# THE Trophy Room... WOW!!!



## capt.sandbar (Aug 31, 2007)

By far the most mounts I've ever seen.... I did a quick search and found that this guy has killed some impressive animals. So I assume it's real.


----------



## InfamousJ (May 21, 2004)

Ken is happy, Syd and Brian are going to retire off Kens obsession.. and Nayo and Brian are happy to be there. :rotfl:

That is an amazing looking collection.. tons of money and hard work for sure. Awesome.. I like Kens "direct" quote...


----------



## capt.sandbar (Aug 31, 2007)

InfamousJ said:


> Nayo and Brian are just happy to be there. :rotfl:


 That's exactly what I thought. There are a lot of hours that went into the hunts themselves, not to mention the mounts....


----------



## InfamousJ (May 21, 2004)

haha.. and I meant Nayo and Willie...


----------



## capt.sandbar (Aug 31, 2007)

I was looking for atleast one fish..???


----------



## Josh5 (Jun 27, 2007)

Even if it took decades, that is still a lot of hunting every year!!!! WOW!! Talking about living the dream!!


----------



## Rack Ranch (May 25, 2004)

That dude needs to check himself into rehab...Walker


----------



## Trouthunter (Dec 18, 1998)

Very nice...some folks have waaaaaay too much money lol.

TH


----------



## Texas Jeweler (Nov 6, 2007)

Does Ken have a real job?

Does he need an assistant?


----------



## wtc3 (Aug 16, 2005)

Nice place!! Having the "Big Five" is pretty cool but, unless I'm mistaken, I see the "Tiny Ten" as well........... Nice!!


----------



## wedington (Dec 19, 2007)

Trouthunter said:


> Very nice...some folks have waaaaaay too much money lol.
> 
> TH


Uh, that is exactly what I was thinking. Just one Desert Bighorn in Mexico will run you about 50K. And he has a whole mountain of sheep and goats? **** $$$$$, but good for him. I'm sure he is lovin life!


----------



## Pablo (May 21, 2004)

Man, what doesn't the guy have there? That is simply an amazing collection. I need to be adopted by this guy.


----------



## pacontender (Jun 26, 2004)

I have alot of catching up to do! My wife thought it was cool, but she said we would need his and hers trophy rooms.


----------



## 11andy11 (Aug 12, 2004)

thats just mind boggling the amount time the guy must have spent in the field.


----------



## Tommy2000 (Mar 23, 2008)

I know a Cabelas when I see one. Haha. He has more mounts than Cabelas does. WOW!


----------



## AirbornXpress (Sep 27, 2006)

*Wow*

I like it. If I could I would!


----------



## AvianQuest (Feb 7, 2006)

Not on par with that, but check out this barber shop...

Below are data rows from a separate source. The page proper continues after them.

/-! ## Reading after writing -/

@[simp] theorem State.die_setDie (s : State) (d : Nat) (x : Die) : (s.setDie d x).die d = x := FMap.get_set_same ..
theorem State.die_setDie_ne {d e : Nat} (h : e ≠ d) (s : State) (x : Die) : (s.setDie d x).die e = s.die e :=
  FMap.get_set_ne h ..
@[simp] theorem State.die_updDie (s : State) (d : Nat) (f : Die → Die) : (s.updDie d f).die d = f (s.die d) :=
  FMap.get_set_same ..
theorem State.die_updDie_ne {d e : Nat} (h : e ≠ d) (s : State) (f : Die → Die) : (s.updDie d f).die e = s.die e :=
  FMap.get_set_ne h ..
@[simp] theorem State.seq_setSeq (s : State) (d q : Nat) (x : Seq) : (s.setSeq d q x).seq d q = x := FMap.get_set_same ..
@[simp] theorem State.seq_updSeq (s : State) (d q : Nat) (f : Seq → Seq) : (s.updSeq d q f).seq d q = f (s.seq d q) :=
  FMap.get_set_same ..
@[simp] theorem State.tile_setTile (s : State) (d t : Nat) (x : Tile) : (s.setTile d t x).tile d t = x := FMap.get_set_same ..
@[simp] theorem State.tile_updTile (s : State) (d t : Nat) (f : Tile → Tile) : (s.updTile d t f).tile d t = f (s.tile d t) :=
  FMap.get_set_same ..
@[simp] theorem State.inst_setInst (s : State) (u : Nat) (i : Inst) : (s.setInst u i).inst u = some i :=
  FMap.find_put_same ..
theorem State.inst_setInst_ne {u v : Nat} (h : v ≠ u) (s : State) (i : Inst) : (s.setInst u i).inst v = s.inst v :=
  FMap.find_put_ne h ..
@[simp] theorem State.recOf_setRec (s : State) (d n : Nat) (r : Rec) : (s.setRec d n r).recOf d n = some r := by
  simp [State.recOf, State.setRec, State.updSch]

/-! ## Accessors through updates of other fields -/

@[simp] theorem State.seq_setDie (s : State) (d : Nat) (x : Die) (e p : Nat) : (s.setDie d x).seq e p = s.seq e p := rfl
@[simp] theorem State.tile_setDie (s : State) (d : Nat) (x : Die) (e p : Nat) : (s.setDie d x).tile e p = s.tile e p := rfl
@[simp] theorem State.inst_setDie (s : State) (d : Nat) (x : Die) (v : Nat) : (s.setDie d x).inst v = s.inst v := rfl
@[simp] theorem State.seq_updDie (s : State) (d : Nat) (f : Die → Die) (e p : Nat) : (s.updDie d f).seq e p = s.seq e p := rfl
@[simp] theorem State.tile_updDie (s : State) (d : Nat) (f : Die → Die) (e p : Nat) : (s.updDie d f).tile e p = s.tile e p := rfl
@[simp] theorem State.inst_updDie (s : State) (d : Nat) (f : Die → Die) (v : Nat) : (s.updDie d f).inst v = s.inst v := rfl
@[simp] theorem State.die_setSeq (s : State) (d q : Nat) (x : Seq) (e : Nat) : (s.setSeq d q x).die e = s.die e := rfl
@[simp] theorem State.tile_setSeq (s : State) (d q : Nat) (x : Seq) (e p : Nat) : (s.setSeq d q x).tile e p = s.tile e p := rfl
@[simp] theorem State.inst_setSeq (s : State) (d q : Nat) (x : Seq) (v : Nat) : (s.setSeq d q x).inst v = s.inst v := rfl
@[simp] theorem State.recOf_setSeq (s : State) (d q : Nat) (x : Seq) (e p : Nat) : (s.setSeq d q x).recOf e p = s.recOf e p := rfl
@[simp] theorem State.die_updSeq (s : State) (d q : Nat) (f : Seq → Seq) (e : Nat) : (s.updSeq d q f).die e = s.die e := rfl
@[simp] theorem State.tile_updSeq (s : State) (d q : Nat) (f : Seq → Seq) (e p : Nat) : (s.updSeq d q f).tile e p = s.tile e p := rfl
@[simp] theorem State.inst_updSeq (s : State) (d q : Nat) (f : Seq → Seq) (v : Nat) : (s.updSeq d q f).inst v = s.inst v := rfl
@[simp] theorem State.recOf_updSeq (s : State) (d q : Nat) (f : Seq → Seq) (e p : Nat) : (s.updSeq d q f).recOf e p = s.recOf e p := rfl
@[simp] theorem State.die_setTile (s : State) (d t : Nat) (x : Tile) (e : Nat) : (s.setTile d t x).die e = s.die e := rfl
@[simp] theorem State.seq_setTile (s : State) (d t : Nat) (x : Tile) (e p : Nat) : (s.setTile d t x).seq e p = s.seq e p := rfl
@[simp] theorem State.inst_setTile (s : State) (d t : Nat) (x : Tile) (v : Nat) : (s.setTile d t x).inst v = s.inst v := rfl
@[simp] theorem State.recOf_setTile (s : State) (d t : Nat) (x : Tile) (e p : Nat) : (s.setTile d t x).recOf e p = s.recOf e p := rfl
@[simp] theorem State.die_updTile (s : State) (d t : Nat) (f : Tile → Tile) (e : Nat) : (s.updTile d t f).die e = s.die e := rfl
@[simp] theorem State.seq_updTile (s : State) (d t : Nat) (f : Tile → Tile) (e p : Nat) : (s.updTile d t f).seq e p = s.seq e p := rfl
@[simp] theorem State.inst_updTile (s : State) (d t : Nat) (f : Tile → Tile) (v : Nat) : (s.updTile d t f).inst v = s.inst v := rfl
@[simp] theorem State.recOf_updTile (s : State) (d t : Nat) (f : Tile → Tile) (e p : Nat) : (s.updTile d t f).recOf e p = s.recOf e p := rfl
@[simp] theorem State.die_updEng (s : State) (d t : Nat) (f : Engines → Engines) (e : Nat) : (s.updEng d t f).die e = s.die e := rfl
@[simp] theorem State.seq_updEng (s : State) (d t : Nat) (f : Engines → Engines) (e p : Nat) : (s.updEng d t f).seq e p = s.seq e p := rfl
@[simp] theorem State.inst_updEng (s : State) (d t : Nat) (f : Engines → Engines) (v : Nat) : (s.updEng d t f).inst v = s.inst v := rfl
@[simp] theorem State.recOf_updEng (s : State) (d t : Nat) (f : Engines → Engines) (e p : Nat) : (s.updEng d t f).recOf e p = s.recOf e p := rfl
@[simp] theorem State.die_setInst (s : State) (u : Nat) (i : Inst) (e : Nat) : (s.setInst u i).die e = s.die e := rfl
@[simp] theorem State.seq_setInst (s : State) (u : Nat) (i : Inst) (e p : Nat) : (s.setInst u i).seq e p = s.seq e p := rfl
@[simp] theorem State.tile_setInst (s : State) (u : Nat) (i : Inst) (e p : Nat) : (s.setInst u i).tile e p = s.tile e p := rfl
@[simp] theorem State.recOf_setInst (s : State) (u : Nat) (i : Inst) (e p : Nat) : (s.setInst u i).recOf e p = s.recOf e p := rfl
@[simp] theorem State.seq_updSch (s : State) (d : Nat) (f : Scheduler → Scheduler) (e p : Nat) : (s.updSch d f).seq e p = s.seq e p := rfl
@[simp] theorem State.tile_updSch (s : State) (d : Nat) (f : Scheduler → Scheduler) (e p : Nat) : (s.updSch d f).tile e p = s.tile e p := rfl
@[simp] theorem State.inst_updSch (s : State) (d : Nat) (f : Scheduler → Scheduler) (v : Nat) : (s.updSch d f).inst v = s.inst v := rfl
@[simp] theorem State.seq_updRing (s : State) (d : Nat) (f : RingSide → RingSide) (e p : Nat) : (s.updRing d f).seq e p = s.seq e p := rfl
@[simp] theorem State.tile_updRing (s : State) (d : Nat) (f : RingSide → RingSide) (e p : Nat) : (s.updRing d f).tile e p = s.tile e p := rfl
@[simp] theorem State.inst_updRing (s : State) (d : Nat) (f : RingSide → RingSide) (v : Nat) : (s.updRing d f).inst v = s.inst v := rfl
@[simp] theorem State.seq_setRec (s : State) (d n : Nat) (r : Rec) (e p : Nat) : (s.setRec d n r).seq e p = s.seq e p := rfl
@[simp] theorem State.tile_setRec (s : State) (d n : Nat) (r : Rec) (e p : Nat) : (s.setRec d n r).tile e p = s.tile e p := rfl
@[simp] theorem State.inst_setRec (s : State) (d n : Nat) (r : Rec) (v : Nat) : (s.setRec d n r).inst v = s.inst v := rfl
@[simp] theorem State.die_updQueue (s : State) (q : Nat) (f : GQueue → GQueue) (e : Nat) : (s.updQueue q f).die e = s.die e := rfl
@[simp] theorem State.seq_updQueue (s : State) (q : Nat) (f : GQueue → GQueue) (e p : Nat) : (s.updQueue q f).seq e p = s.seq e p := rfl
@[simp] theorem State.tile_updQueue (s : State) (q : Nat) (f : GQueue → GQueue) (e p : Nat) : (s.updQueue q f).tile e p = s.tile e p := rfl
@[simp] theorem State.inst_updQueue (s : State) (q : Nat) (f : GQueue → GQueue) (v : Nat) : (s.updQueue q f).inst v = s.inst v := rfl
@[simp] theorem State.recOf_updQueue (s : State) (q : Nat) (f : GQueue → GQueue) (e p : Nat) : (s.updQueue q f).recOf e p = s.recOf e p := rfl
@[simp] theorem State.die_updHost (s : State) (f : HostDie → HostDie) (e : Nat) : (s.updHost f).die e = s.die e := rfl
@[simp] theorem State.seq_updHost (s : State) (f : HostDie → HostDie) (e p : Nat) : (s.updHost f).seq e p = s.seq e p := rfl
@[simp] theorem State.tile_updHost (s : State) (f : HostDie → HostDie) (e p : Nat) : (s.updHost f).tile e p = s.tile e p := rfl
@[simp] theorem State.inst_updHost (s : State) (f : HostDie → HostDie) (v : Nat) : (s.updHost f).inst v = s.inst v := rfl
@[simp] theorem State.recOf_updHost (s : State) (f : HostDie → HostDie) (e p : Nat) : (s.updHost f).recOf e p = s.recOf e p := rfl
@[simp] theorem State.die_tick (s : State) (e : Nat) : (s.tick).die e = s.die e := rfl
@[simp] theorem State.seq_tick (s : State) (e p : Nat) : (s.tick).seq e p = s.seq e p := rfl
@[simp] theorem State.tile_tick (s : State) (e p : Nat) : (s.tick).tile e p = s.tile e p := rfl
@[simp] theorem State.inst_tick (s : State) (v : Nat) : (s.tick).inst v = s.inst v := rfl
@[simp] theorem State.recOf_tick (s : State) (e p : Nat) : (s.tick).recOf e p = s.recOf e p := rfl
@[simp] theorem State.seq_advance (s : State) (d c : Nat) (e p : Nat) : (s.advance d c).seq e p = s.seq e p := rfl
@[simp] theorem State.tile_advance (s : State) (d c : Nat) (e p : Nat) : (s.advance d c).tile e p = s.tile e p := rfl
@[simp] theorem State.inst_advance (s : State) (d c : Nat) (v : Nat) : (s.advance d c).inst v = s.inst v := rfl
@[simp] theorem State.die_setByte (s : State) (pa : Nat) (b : Byte) (e : Nat) : (s.setByte pa b).die e = s.die e := rfl
@[simp] theorem State.seq_setByte (s : State) (pa : Nat) (b : Byte) (e p : Nat) : (s.setByte pa b).seq e p = s.seq e p := rfl
@[simp] theorem State.tile_setByte (s : State) (pa : Nat) (b : Byte) (e p : Nat) : (s.setByte pa b).tile e p = s.tile e p := rfl
@[simp] theorem State.inst_setByte (s : State) (pa : Nat) (b : Byte) (v : Nat) : (s.setByte pa b).inst v = s.inst v := rfl
@[simp] theorem State.recOf_setByte (s : State) (pa : Nat) (b : Byte) (e p : Nat) : (s.setByte pa b).recOf e p = s.recOf e p := rfl
@[simp] theorem State.die_updRelaxed (s : State) (f : Relaxed → Relaxed) (e : Nat) : (s.updRelaxed f).die e = s.die e := rfl
@[simp] theorem State.seq_updRelaxed (s : State) (f : Relaxed → Relaxed) (e p : Nat) : (s.updRelaxed f).seq e p = s.seq e p := rfl
@[simp] theorem State.tile_updRelaxed (s : State) (f : Relaxed → Relaxed) (e p : Nat) : (s.updRelaxed f).tile e p = s.tile e p := rfl
@[simp] theorem State.inst_updRelaxed (s : State) (f : Relaxed → Relaxed) (v : Nat) : (s.updRelaxed f).inst v = s.inst v := rfl
@[simp] theorem State.recOf_updRelaxed (s : State) (f : Relaxed → Relaxed) (e p : Nat) : (s.updRelaxed f).recOf e p = s.recOf e p := rfl
@[simp] theorem State.homeOf_updRelaxed (s : State) (f : Relaxed → Relaxed) (pa : Nat) : (s.updRelaxed f).homeOf pa = s.homeOf pa := rfl
@[simp] theorem State.ctlAt_updRelaxed (s : State) (f : Relaxed → Relaxed) (pa : Nat) : (s.updRelaxed f).ctlAt pa = s.ctlAt pa := rfl
@[simp] theorem State.die_sendSpan (s : State) (m : SpanMsg) (e : Nat) : (s.sendSpan m).die e = s.die e := rfl
@[simp] theorem State.seq_sendSpan (s : State) (m : SpanMsg) (e p : Nat) : (s.sendSpan m).seq e p = s.seq e p := rfl
@[simp] theorem State.tile_sendSpan (s : State) (m : SpanMsg) (e p : Nat) : (s.sendSpan m).tile e p = s.tile e p := rfl
@[simp] theorem State.inst_sendSpan (s : State) (m : SpanMsg) (v : Nat) : (s.sendSpan m).inst v = s.inst v := rfl
@[simp] theorem State.recOf_sendSpan (s : State) (m : SpanMsg) (e p : Nat) : (s.sendSpan m).recOf e p = s.recOf e p := rfl
@[simp] theorem State.die_updInst (s : State) (u : Nat) (f : Inst → Inst) (e : Nat) : (s.updInst u f).die e = s.die e := by
  unfold State.updInst; split <;> rfl
@[simp] theorem State.seq_updInst (s : State) (u : Nat) (f : Inst → Inst) (e p : Nat) : (s.updInst u f).seq e p = s.seq e p := by
  unfold State.updInst; split <;> rfl
@[simp] theorem State.tile_updInst (s : State) (u : Nat) (f : Inst → Inst) (e p : Nat) : (s.updInst u f).tile e p = s.tile e p := by
  unfold State.updInst; split <;> rfl
@[simp] theorem State.recOf_updInst (s : State) (u : Nat) (f : Inst → Inst) (e p : Nat) : (s.updInst u f).recOf e p = s.recOf e p := by
  unfold State.updInst; split <;> rfl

http://www.worldwaterfowl.com/showthread.php?t=1057


----------



## LBS (Sep 2, 2004)

*dang*



AvianQuest said:


> Not on par with that, but check out this barber shop...
> 
> http://www.worldwaterfowl.com/showthread.php?t=1057


I guess I need to quit my job and go cut hair.


----------



## TxDuSlayer (Jun 24, 2006)

And my wife says I got too many mounts in the house!


----------



## Main Frame 8 (Mar 16, 2007)

I would turn that feral pig a little to the left but other than that, it looks OK.


----------



## Tortuga (May 21, 2004)

Hell..*I* can grow pears !!!!:rotfl:

"Ken Barr is the CEO of Adobe Creek Packing co. located in Ca. They grow and pack pears for sale to companies like WalMart and other large chain stores. Annual sales are $50-$100 Million a year. Adobe Creek Packing is a privately held corporation. Since they are located in Ca. I guess that is why there are grape vines planted around the building. "


----------



## TripleSranch (Jan 16, 2010)

WOW!!!!!!!! Thanks for sharing the pics


----------